Great points, Olaf! :)

On Tue, Jul 14, 2015 at 12:37 AM, Olaf Flebbe <[email protected]> wrote:

> Hi everyone,
>
> nice to know someyone with scientific computing background  around, too.
>
> Let me phrase a bit different what "native" to LInux mean to me: The
> filesystem's API is the open(2), close(2) systemcalls, rather a Java API.
> FUSE mounted filesystems are generally slooooow because of the additional
> switch from kernel to userland needed for each system call. And let me
> stress that POSIX is only a small subset of what a filesystem has to do ..

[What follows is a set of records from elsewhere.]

/-- R270: PLAY_STREAM with no ring bound, after a frame of a 44100 Hz stream, binds the ring to a new stream voice in the lowest free slot; and its checks, in their order. -/
def Obligations.PlayStreamResult : Prop :=
  ∀ (s : State) (j : Job) (v ch : Nat), s.cur = some j →
    (s.ring.bound = true → exec .playStream s = .next (s.raise .badState 0x05 0)) ∧
    (s.ring.bound = false → s.stream.nframes = 0 → exec .playStream s = .next (s.raise .badState 0x05 0)) ∧
    (s.ring.bound = false → s.stream.nframes ≠ 0 → s.hdr.sampleRate.toNat ≠ 44100 →
      exec .playStream s = .next (s.raise .formatMismatch 0x05 0)) ∧
    (s.ring.bound = false → s.stream.nframes ≠ 0 → s.hdr.sampleRate.toNat = 44100 →
      (∀ u, u < s.nVoices → (s.voiceAt u).inUse = true) →
      exec .playStream s = .next (s.raise .voiceLimit 0x05 0)) ∧
    (s.ring.bound = false → s.stream.nframes ≠ 0 → s.hdr.sampleRate.toNat = 44100 →
      v < s.nVoices → (s.voiceAt v).inUse = false → (∀ u, u < v → (s.voiceAt u).inUse = true) →
      ch = (if s.dec.init = true then s.dec.dch else s.hdr.fields.toNat / 2 ^ 21 % 4) →
      exec .playStream s = .next
        { s with
          voices := s.voices.set v
            { state := .playing, loop := false, stream := true, pending := true, active := false, clip := 0
              base := 0, len := 0, ch := ch, rate := 44100, pos := 0
              vol := (min 32768 (max 0 j.arg0.toInt)).toNat }
          ring := { bound := true, closed := false, voice := v, ch := ch, buf := [] }
          mixer := { s.mixer with fifo := s.mixer.fifo ++ [v] }
          result := BitVec.ofNat 32 v, cur := none, irqPend := s.irqPend ||| 0b00001#5 })

/-! ### The mixer commands -/

/-- R242, R248, R257, R261: MIXER_START opens the line and starts the mixer; it does nothing when the mixer runs, and raises HARDWARE_LINE_UNAVAILABLE without a line.
MIXER_SYNC completes at once when no tick is enabled; else it asks for a tick and waits until one has run or none is enabled.
That a progress record of another command, which no run reaches, counts as the first step of MIXER_SYNC is the model's choice (log 16). -/
def Obligations.MixerStartAndSync : Prop :=
  (∀ (s : State) (j : Job), s.cur = some j →
    (s.mixer.running = true →
      exec .mixerStart s = .next { s with result := 0, cur := none, irqPend := s.irqPend ||| 0b00001#5 }) ∧
    (s.mixer.running = false → s.cfg.linePresent = false →
      exec .mixerStart s = .next (s.raise .hardwareLineUnavailable 0x10 0)) ∧
    (s.mixer.running = false → s.cfg.linePresent = true →
      exec .mixerStart s = .next
        { s with
          line := { isOpen := true, buf := [] }, mixer := { s.mixer with running := true }
          result := 0, cur := none, irqPend := s.irqPend ||| 0b00001#5 })) ∧
  (∀ (s : State) (j : Job), s.cur = some j →
    (s.tickEnabled = false → exec .mixerSync s = .next
      { s with result := 0, cur := none, irqPend := s.irqPend ||| 0b00001#5 }) ∧
    (j.progress ≠ .syncing → s.tickEnabled = true → exec .mixerSync s = .next
      { s with mixer := { s.mixer with syncreq := true }, cur := some { j with progress := .syncing } }) ∧
    (j.progress = .syncing → s.mixer.syncreq = false → exec .mixerSync s = .next
      { s with result := 0, cur := none, irqPend := s.irqPend ||| 0b00001#5 }) ∧
    (j.progress = .syncing → s.mixer.syncreq = true → s.tickEnabled = true → exec .mixerSync s = .next s))
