/-! ### reap: the fields it leaves alone -/

@[simp] theorem State.reap_cfg (v : Nat) : (s.reap v).cfg = s.cfg := by unfold State.reap; split <;> rfl
@[simp] theorem State.reap_cur (v : Nat) : (s.reap v).cur = s.cur := by unfold State.reap; split <;> rfl
@[simp] theorem State.reap_arg0 (v : Nat) : (s.reap v).arg0 = s.arg0 := by unfold State.reap; split <;> rfl
@[simp] theorem State.reap_arg1 (v : Nat) : (s.reap v).arg1 = s.arg1 := by unfold State.reap; split <;> rfl
@[simp] theorem State.reap_result (v : Nat) : (s.reap v).result = s.result := by unfold State.reap; split <;> rfl
@[simp] theorem State.reap_err (v : Nat) : (s.reap v).err = s.err := by unfold State.reap; split <;> rfl
@[simp] theorem State.reap_irqEn (v : Nat) : (s.reap v).irqEn = s.irqEn := by unfold State.reap; split <;> rfl
@[simp] theorem State.reap_flags (v : Nat) : (s.reap v).flags = s.flags := by unfold State.reap; split <;> rfl
@[simp] theorem State.reap_counters (v : Nat) : (s.reap v).counters = s.counters := by unfold State.reap; split <;> rfl
@[simp] theorem State.reap_stream (v : Nat) : (s.reap v).stream = s.stream := by unfold State.reap; split <;> rfl
@[simp] theorem State.reap_frame (v : Nat) : (s.reap v).frame = s.frame := by unfold State.reap; split <;> rfl
@[simp] theorem State.reap_hdr (v : Nat) : (s.reap v).hdr = s.hdr := by unfold State.reap; split <;> rfl
@[simp] theorem State.reap_vbr (v : Nat) : (s.reap v).vbr = s.vbr := by unfold State.reap; split <;> rfl
@[simp] theorem State.reap_dec (v : Nat) : (s.reap v).dec = s.dec := by unfold State.reap; split <;> rfl
@[simp] theorem State.reap_sink (v : Nat) : (s.reap v).sink = s.sink := by unfold State.reap; split <;> rfl
@[simp] theorem State.reap_clips (v : Nat) : (s.reap v).clips = s.clips := by unfold State.reap; split <;> rfl
@[simp] theorem State.reap_mixer (v : Nat) : (s.reap v).mixer = s.mixer := by unfold State.reap; split <;> rfl
@[simp] theorem State.reap_line (v : Nat) : (s.reap v).line = s.line := by unfold State.reap; split <;> rfl
@[simp] theorem State.reap_env (v : Nat) : (s.reap v).env = s.env := by unfold State.reap; split <;> rfl
@[simp] theorem State.reap_obs (v : Nat) : (s.reap v).obs = s.obs := by unfold State.reap; split <;> rfl

/-! ### readVoice: the fields it leaves alone -/

@[simp] theorem State.readVoice_cfg (v : Nat) : (s.readVoice v).1.cfg = s.cfg := by unfold State.readVoice; dsimp only; split <;> rfl
@[simp] theorem State.readVoice_cur (v : Nat) : (s.readVoice v).1.cur = s.cur := by unfold State.readVoice; dsimp only; split <;> rfl
@[simp] theorem State.readVoice_arg0 (v : Nat) : (s.readVoice v).1.arg0 = s.arg0 := by unfold State.readVoice; dsimp only; split <;> rfl
@[simp] theorem State.readVoice_arg1 (v : Nat) : (s.readVoice v).1.arg1 = s.arg1 := by unfold State.readVoice; dsimp only; split <;> rfl
@[simp] theorem State.readVoice_result (v : Nat) : (s.readVoice v).1.result = s.result := by unfold State.readVoice; dsimp only; split <;> rfl
@[simp] theorem State.readVoice_err (v : Nat) : (s.readVoice v).1.err = s.err := by unfold State.readVoice; dsimp only; split <;> rfl
@[simp] theorem State.readVoice_irqEn (v : Nat) : (s.readVoice v).1.irqEn = s.irqEn := by unfold State.readVoice; dsimp only; split <;> rfl
@[simp] theorem State.readVoice_irqPend (v : Nat) : (s.readVoice v).1.irqPend = s.irqPend := by unfold State.readVoice; dsimp only; split <;> rfl
@[simp] theorem State.readVoice_flags (v : Nat) : (s.readVoice v).1.flags = s.flags := by unfold State.readVoice; dsimp only; split <;> rfl
@[simp] theorem State.readVoice_counters (v : Nat) : (s.readVoice v).1.counters = s.counters := by unfold State.readVoice; dsimp only; split <;> rfl
@[simp] theorem State.readVoice_stream (v : Nat) : (s.readVoice v).1.stream = s.stream := by unfold State.readVoice; dsimp only; split <;> rfl
@[simp] theorem State.readVoice_frame (v : Nat) : (s.readVoice v).1.frame = s.frame := by unfold State.readVoice; dsimp only; split <;> rfl
@[simp] theorem State.readVoice_hdr (v : Nat) : (s.readVoice v).1.hdr = s.hdr := by unfold State.readVoice; dsimp only; split <;> rfl
@[simp] theorem State.readVoice_vbr (v : Nat) : (s.readVoice v).1.vbr = s.vbr := by unfold State.readVoice; dsimp only; split <;> rfl
@[simp] theorem State.readVoice_dec (v : Nat) : (s.readVoice v).1.dec = s.dec := by unfold State.readVoice; dsimp only; split <;> rfl
@[simp] theorem State.readVoice_sink (v : Nat) : (s.readVoice v).1.sink = s.sink := by unfold State.readVoice; dsimp only; split <;> rfl
@[simp] theorem State.readVoice_clips (v : Nat) : (s.readVoice v).1.clips = s.clips := by unfold State.readVoice; dsimp only; split <;> rfl
@[simp] theorem State.readVoice_stopped (v : Nat) : (s.readVoice v).1.stopped = s.stopped := by unfold State.readVoice; dsimp only; split <;> rfl
@[simp] theorem State.readVoice_mixer (v : Nat) : (s.readVoice v).1.mixer = s.mixer := by unfold State.readVoice; dsimp only; split <;> rfl
@[simp] theorem State.readVoice_line (v : Nat) : (s.readVoice v).1.line = s.line := by unfold State.readVoice; dsimp only; split <;> rfl
@[simp] theorem State.readVoice_env (v : Nat) : (s.readVoice v).1.env = s.env := by unfold State.readVoice; dsimp only; split <;> rfl
@[simp] theorem State.readVoice_obs (v : Nat) : (s.readVoice v).1.obs = s.obs := by unfold State.readVoice; dsimp only; split <;> rfl

/-- Two states with the same fields are equal. -/
theorem State.ext_fields {s t : State} (h0 : s.cfg = t.cfg) (h1 : s.cur = t.cur) (h2 : s.arg0 = t.arg0) (h3 : s.arg1 = t.arg1) (h4 : s.result = t.result) (h5 : s.err = t.err) (h6 : s.irqEn = t.irqEn) (h7 : s.irqPend = t.irqPend) (h8 : s.flags = t.flags) (h9 : s.counters = t.counters) (h10 : s.stream = t.stream) (h11 : s.frame = t.frame) (h12 : s.hdr = t.hdr) (h13 : s.vbr = t.vbr) (h14 : s.dec = t.dec) (h15 : s.sink = t.sink) (h16 : s.clips = t.clips) (h17 : s.voices = t.voices) (h18 : s.stopped = t.stopped) (h19 : s.ring = t.ring) (h20 : s.mixer = t.mixer) (h21 : s.line = t.line) (h22 : s.env = t.env) (h23 : s.obs = t.obs) : s = t := by
  cases s; cases t; simp_all

end Sys2Proof.Machine
end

> the semantics of acls, mmap(),  symlinks, truncate(), locking and sparse
> files are way beyond POSIX or any standardization. It is funny that I now
> have seen codes, where developer has problems porting to UNIX systems,
> since it uses special Linux semantics. Of course a cluster filesystem has
> to break usual semantics in some way in order to achive its performance.
>
> HPC with Linux Clusters is one cornerstone of the business of s+c and we
> use cluster filesystems a lot. One special point to add: There are cluster
> filesystems which can exploit low latency networks like infiniband with
> RDMA rather TCP/IP and zero-copy which is beneficial performancewise.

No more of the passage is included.